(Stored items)
-- ==== Sys2Proof/Config.lean ====
section
/-! DEFINITION. What an implementation fixes (spec/00_scope.md R8, the OPEN parameters) and the free values.
None of these constants has a body, so a claim that holds of them holds whatever they are. -/

namespace Sys2Proof

/-- BASE is 256 times this number: BASE is OPEN and 256-byte aligned (00_scope R8, 20_memory R71; log entry 1). -/
opaque Config.basePage : Nat

/-- IN_DEPTH is one more than this number, so 1 ≤ IN_DEPTH ≤ 65535 (00_scope R8; log entry 1). -/
opaque Config.inDepthLess1 : Fin 65535

/-- OUT_DEPTH is one more than this number, so 1 ≤ OUT_DEPTH ≤ 65535 (00_scope R8; log entry 1). -/
opaque Config.outDepthLess1 : Fin 65535

/-- FREE VALUE. What the n-th "any value" read returns: RESULT0, RESULT1, BUDGET, SYMCNT, TOTAL and STATUS bits
5, 6, 24..34 while BUSY = 1 (10_state R38, R39, R45, R46; 93 U2; log entry 4). -/
opaque Config.anyRead : Nat → Word

/-- FREE VALUE. What a 64-bit result register holds after a rule writes it a count of n ≥ 2^64 tokens, which no
rule states (40_bitio R140, 44_codec R212; 00_scope R9; log entry 7). -/
opaque Config.countPastWord : Nat → Word

end Sys2Proof
end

*Task directions*:
Each line of the records above must be copied exactly.

*Result of this exercise*:
-- ==== Sys2Proof/Config.lean ====
section
/-! DEFINITION. What an implementation fixes (spec/00_scope.md R8, the OPEN parameters) and the free values.
None of these constants has a body, so a claim that holds of them holds whatever they are. -/

namespace Sys2Proof

/-- BASE is 256 times this number: BASE is OPEN and 256-byte aligned (00_scope R8, 20_memory R71; log entry 1). -/
opaque Config.basePage : Nat

/-- IN_DEPTH is one more than this number, so 1 ≤ IN_DEPTH ≤ 65535 (00_scope R8; log entry 1). -/
opaque Config.inDepthLess1 : Fin 65535

/-- OUT_DEPTH is one more than this number, so 1 ≤ OUT_DEPTH ≤ 65535 (00_scope R8; log entry 1). -/
opaque Config.outDepthLess1 : Fin 65535

/-- FREE VALUE. What the n-th "any value" read returns: RESULT0, RESULT1, BUDGET, SYMCNT, TOTAL and STATUS bits
5, 6, 24..34 while BUSY = 1 (10_state R38, R39, R45, R46; 93 U2; log entry 4). -/
opaque Config.anyRead : Nat → Word

/-- FREE VALUE. What a 64-bit result register holds after a rule writes it a count of n ≥ 2^64 tokens, which no
rule states (40_bitio R140, 44_codec R212; 00_scope R9; log entry 7). -/
opaque Config.countPastWord : Nat → Word

end Sys2Proof
end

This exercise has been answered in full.